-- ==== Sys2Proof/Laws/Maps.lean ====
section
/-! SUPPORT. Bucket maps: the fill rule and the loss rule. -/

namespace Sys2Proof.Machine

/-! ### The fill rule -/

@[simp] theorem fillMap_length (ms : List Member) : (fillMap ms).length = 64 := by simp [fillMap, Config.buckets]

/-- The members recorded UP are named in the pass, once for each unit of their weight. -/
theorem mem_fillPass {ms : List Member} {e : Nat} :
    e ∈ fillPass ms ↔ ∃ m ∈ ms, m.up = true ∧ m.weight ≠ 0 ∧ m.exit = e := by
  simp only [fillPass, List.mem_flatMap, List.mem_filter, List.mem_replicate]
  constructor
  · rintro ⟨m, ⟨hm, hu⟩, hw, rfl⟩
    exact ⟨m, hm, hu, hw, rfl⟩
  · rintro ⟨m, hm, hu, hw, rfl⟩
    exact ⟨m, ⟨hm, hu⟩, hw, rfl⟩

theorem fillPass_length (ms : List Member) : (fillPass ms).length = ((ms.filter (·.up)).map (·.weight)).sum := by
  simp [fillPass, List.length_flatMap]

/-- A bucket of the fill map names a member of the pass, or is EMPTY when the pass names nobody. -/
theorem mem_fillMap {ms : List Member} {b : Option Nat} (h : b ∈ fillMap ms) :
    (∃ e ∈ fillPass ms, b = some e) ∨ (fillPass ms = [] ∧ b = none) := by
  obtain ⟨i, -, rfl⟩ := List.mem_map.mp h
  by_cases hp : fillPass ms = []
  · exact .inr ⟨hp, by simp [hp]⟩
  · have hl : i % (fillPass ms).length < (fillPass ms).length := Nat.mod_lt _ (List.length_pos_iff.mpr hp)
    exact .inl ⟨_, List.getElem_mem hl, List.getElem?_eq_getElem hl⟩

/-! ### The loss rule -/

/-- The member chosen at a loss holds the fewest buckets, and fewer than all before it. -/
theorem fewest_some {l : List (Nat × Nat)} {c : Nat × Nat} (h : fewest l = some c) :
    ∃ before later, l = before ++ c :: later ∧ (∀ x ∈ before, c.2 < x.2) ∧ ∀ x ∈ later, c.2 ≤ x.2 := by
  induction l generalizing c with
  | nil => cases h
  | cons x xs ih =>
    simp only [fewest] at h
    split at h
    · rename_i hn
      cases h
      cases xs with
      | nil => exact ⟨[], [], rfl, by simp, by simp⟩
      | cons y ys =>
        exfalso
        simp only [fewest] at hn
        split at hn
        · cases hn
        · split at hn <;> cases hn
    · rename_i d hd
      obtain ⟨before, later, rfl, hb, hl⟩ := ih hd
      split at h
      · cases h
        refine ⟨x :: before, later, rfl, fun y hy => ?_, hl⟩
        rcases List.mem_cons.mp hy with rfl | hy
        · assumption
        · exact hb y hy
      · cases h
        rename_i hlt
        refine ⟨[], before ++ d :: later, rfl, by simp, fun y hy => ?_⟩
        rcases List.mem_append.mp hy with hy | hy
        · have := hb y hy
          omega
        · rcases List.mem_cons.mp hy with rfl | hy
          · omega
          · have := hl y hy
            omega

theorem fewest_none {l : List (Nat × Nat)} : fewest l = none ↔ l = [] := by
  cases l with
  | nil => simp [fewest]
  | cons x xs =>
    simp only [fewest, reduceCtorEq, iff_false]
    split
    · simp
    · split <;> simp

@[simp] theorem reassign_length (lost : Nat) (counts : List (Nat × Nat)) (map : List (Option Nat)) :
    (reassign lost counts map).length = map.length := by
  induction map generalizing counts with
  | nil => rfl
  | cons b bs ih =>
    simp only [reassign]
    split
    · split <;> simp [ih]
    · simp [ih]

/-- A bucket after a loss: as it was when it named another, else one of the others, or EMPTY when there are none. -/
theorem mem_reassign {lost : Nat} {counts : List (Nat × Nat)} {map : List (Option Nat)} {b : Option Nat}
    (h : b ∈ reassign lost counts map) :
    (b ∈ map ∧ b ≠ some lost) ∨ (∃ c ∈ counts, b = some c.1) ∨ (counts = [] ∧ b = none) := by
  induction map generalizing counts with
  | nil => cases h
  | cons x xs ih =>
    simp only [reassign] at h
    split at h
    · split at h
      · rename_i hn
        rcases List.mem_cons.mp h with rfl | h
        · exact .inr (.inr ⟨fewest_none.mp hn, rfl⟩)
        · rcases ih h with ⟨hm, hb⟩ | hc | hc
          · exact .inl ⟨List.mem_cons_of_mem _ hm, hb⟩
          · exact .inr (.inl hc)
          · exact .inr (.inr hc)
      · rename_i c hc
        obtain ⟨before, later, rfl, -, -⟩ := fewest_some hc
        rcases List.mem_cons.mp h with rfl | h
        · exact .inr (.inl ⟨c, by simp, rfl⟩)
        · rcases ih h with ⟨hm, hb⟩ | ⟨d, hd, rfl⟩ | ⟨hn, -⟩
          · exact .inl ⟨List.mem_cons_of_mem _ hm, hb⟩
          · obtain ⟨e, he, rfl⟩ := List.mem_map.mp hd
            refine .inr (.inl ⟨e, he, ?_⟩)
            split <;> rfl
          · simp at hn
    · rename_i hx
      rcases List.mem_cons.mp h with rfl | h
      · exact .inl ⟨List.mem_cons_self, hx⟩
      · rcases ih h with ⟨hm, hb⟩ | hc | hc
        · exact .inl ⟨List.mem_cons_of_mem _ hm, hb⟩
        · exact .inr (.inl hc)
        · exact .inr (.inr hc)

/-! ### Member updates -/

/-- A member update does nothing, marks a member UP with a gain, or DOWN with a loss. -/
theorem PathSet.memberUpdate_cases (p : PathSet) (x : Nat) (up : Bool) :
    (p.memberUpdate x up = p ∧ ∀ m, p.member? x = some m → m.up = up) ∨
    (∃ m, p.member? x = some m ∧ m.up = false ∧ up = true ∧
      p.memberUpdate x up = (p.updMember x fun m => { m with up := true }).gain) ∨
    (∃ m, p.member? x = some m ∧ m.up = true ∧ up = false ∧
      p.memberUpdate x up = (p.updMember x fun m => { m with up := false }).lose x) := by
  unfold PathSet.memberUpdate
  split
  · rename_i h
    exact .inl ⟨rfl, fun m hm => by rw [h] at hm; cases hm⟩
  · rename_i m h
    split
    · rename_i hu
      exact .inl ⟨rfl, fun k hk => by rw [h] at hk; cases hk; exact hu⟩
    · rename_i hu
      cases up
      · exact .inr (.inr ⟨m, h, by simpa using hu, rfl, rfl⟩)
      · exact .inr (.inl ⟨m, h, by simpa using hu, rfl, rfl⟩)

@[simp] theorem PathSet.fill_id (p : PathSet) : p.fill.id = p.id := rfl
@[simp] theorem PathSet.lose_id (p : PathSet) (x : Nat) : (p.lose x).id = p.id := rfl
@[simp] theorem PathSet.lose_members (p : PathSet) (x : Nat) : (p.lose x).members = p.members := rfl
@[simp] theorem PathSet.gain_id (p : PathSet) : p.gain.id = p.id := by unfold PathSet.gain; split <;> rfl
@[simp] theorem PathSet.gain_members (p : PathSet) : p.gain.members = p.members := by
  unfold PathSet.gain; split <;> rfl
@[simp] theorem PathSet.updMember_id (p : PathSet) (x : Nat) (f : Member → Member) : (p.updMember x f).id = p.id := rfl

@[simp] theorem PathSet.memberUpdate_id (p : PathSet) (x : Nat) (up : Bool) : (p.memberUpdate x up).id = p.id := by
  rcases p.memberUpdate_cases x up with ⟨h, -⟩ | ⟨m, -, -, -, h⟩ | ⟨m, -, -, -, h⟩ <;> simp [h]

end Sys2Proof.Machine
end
....................
ASSIGNED TASK =>
Check every line of the entries above for the word "later" and report how many lines contain it, giving the number only.

REPLY TO THE TASK =>
5